-- ==== Sys2Proof/Machine/Evaluation.lean ====
section
/-! DEFINITION. The evaluation unit: matching windows with signatures, the verdict, the queue and its start (chapter 4). -/

namespace Sys2Proof.Machine

/-! ## Matching one window (R66, R67) -/

/-- The value of a band code: 0 GLOW, 1 FLUOR, 2 RED. An enabled entry that a commit accepts has no other (R65). -/
def bandOf (b : Bands) (code : Nat) : Nat := if code = 0 then b.glow else if code = 1 then b.fluor else b.red

/-- A window matches a signature entry (R66). -/
def matchesEntry (w : WindowRecord) (e : SignatureEntry) : Bool :=
  e.enabled
    && decide (e.areaMin ≤ bandOf w.sum.area e.band ∧ bandOf w.sum.area e.band ≤ e.areaMax)
    && decide (e.strengthMin.glow ≤ w.sum.strength.glow ∧ e.strengthMin.fluor ≤ w.sum.strength.fluor
      ∧ e.strengthMin.red ≤ w.sum.strength.red)
    && decide (e.qLow ≤ w.q ∧ w.q ≤ e.qHigh)

/-- Signature entry i in force (R64). -/
def entryInForce (ts : Tables) (i : Nat) : SignatureEntry := signatureEntry (tableRow ts .signature i)

/-- The index of the first entry a window matches (R67). -/
def markOf (ts : Tables) (w : WindowRecord) : Option Nat :=
  (List.range 16).find? fun i => matchesEntry w (entryInForce ts i)

/-! ## Choosing the corner (R68 to R71) -/

/-- The facing corners (R68). -/
def facingCorners : List Corner := [.ftl, .fbt, .rtt, .rbl]

/-- The odd corners (R68). -/
def oddCorners : List Corner := [.ftt, .fbl, .rtl, .rbt]

/-- A marked window of a stage: its corner, its signature index and its record. -/
structure Candidate where
  corner : Corner
  index : Nat
  record : WindowRecord
  deriving DecidableEq, Repr

/-- The marked windows among some corners (R68). -/
def candidates (ts : Tables) (ws : Vector WindowRecord 8) (corners : List Corner) : List Candidate :=
  corners.filterMap fun c => (markOf ts ws[cornerNumber c]).map fun i => ⟨c, i, ws[cornerNumber c]⟩

/-- The lowest signature index of some candidates (R69). -/
def lowestIndex : List Candidate → Nat
  | [] => 0
  | [c] => c.index
  | c :: cs => min c.index (lowestIndex cs)

/-- The candidates that remain after step 1 of R69. -/
def remaining (cs : List Candidate) : List Candidate := cs.filter fun c => c.index = lowestIndex cs

/-- The area of a candidate in the area band of its entry (R69). -/
def areaOf (ts : Tables) (c : Candidate) : Nat := bandOf c.record.sum.area (entryInForce ts c.index).band

/-- The winner of some candidates: the one whose area no other remaining candidate reaches (R69). -/
def winner (ts : Tables) (cs : List Candidate) : Option Candidate :=
  (remaining cs).find? fun c =>
    (remaining cs).all fun d => decide (d.corner = c.corner) || decide (areaOf ts d < areaOf ts c)

/-- The verdict of a stage with candidates: its kind with a winner, AMBIGUOUS on a tie (R70). -/
def stageVerdict (ts : Tables) (kind : VerdictKind) (cs : List Candidate) : Verdict :=
  match winner ts cs with
  | some c => ⟨kind, some c.corner, (entryInForce ts c.index).kind, some c.index, c.record.sum.span⟩
  | none => ⟨.ambiguous, none, (entryInForce ts (lowestIndex cs)).kind, some (lowestIndex cs), none⟩

/-- The verdict of eight window records, and whether the deciding stage had two or more candidates (R68, R70, R71). -/
def verdictOf (ts : Tables) (ws : Vector WindowRecord 8) : Verdict × Bool :=
  let facing := candidates ts ws facingCorners
  let odd := candidates ts ws oddCorners
  if facing ≠ [] then (stageVerdict ts .faced facing, decide (2 ≤ facing.length))
  else if odd ≠ [] then (stageVerdict ts .odd odd, decide (2 ≤ odd.length))
  else (⟨.none, none, 0, none, none⟩, false)

/-! ## The queue and the start (R59, R60) -/

/-- An evaluation starts: the head of the queue becomes the subject, EVALUATING, and the unit BUSY (R60). -/
def startEvaluation (s : State) : State :=
  match s.eval.queue with
  | [] => s
  | q :: rest => setLetterState q .evaluating (s.withEval { busy := true, subject := some q, queue := rest })

/-- A closed letter becomes QUEUED and joins the tail of the queue; an IDLE unit takes it up in the same event (R59, R60). -/
def queueLetter (q : Seq) (s : State) : State :=
  let s := setLetterState q .queued (s.withEval { s.eval with queue := s.eval.queue ++ [q] })
  if s.eval.busy then s else startEvaluation s

/-- A letter leaves the queue at its deadline (R63). -/
def dropFromQueue (q : Seq) (s : State) : State := s.withEval { s.eval with queue := s.eval.queue.filter fun x => x ≠ q }

/-- A retired letter is no subject any more; the unit stays BUSY (R58). -/
def forgetSubject (q : Seq) (s : State) : State :=
  if s.eval.subject = some q then s.withEval { s.eval with subject := none } else s

/-- The unit becomes IDLE and takes up the next queued letter (R61 step 5, R62). -/
def releaseSubject (s : State) : State := startEvaluation (s.withEval { s.eval with busy := false, subject := none })

end Sys2Proof.Machine
end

*Task details*
Working through the records, copy each line in which the word "that" appears.

*Written answer*
/-- The value of a band code: 0 GLOW, 1 FLUOR, 2 RED. An enabled entry that a commit accepts has no other (R65). -/
/-- The candidates that remain after step 1 of R69. -/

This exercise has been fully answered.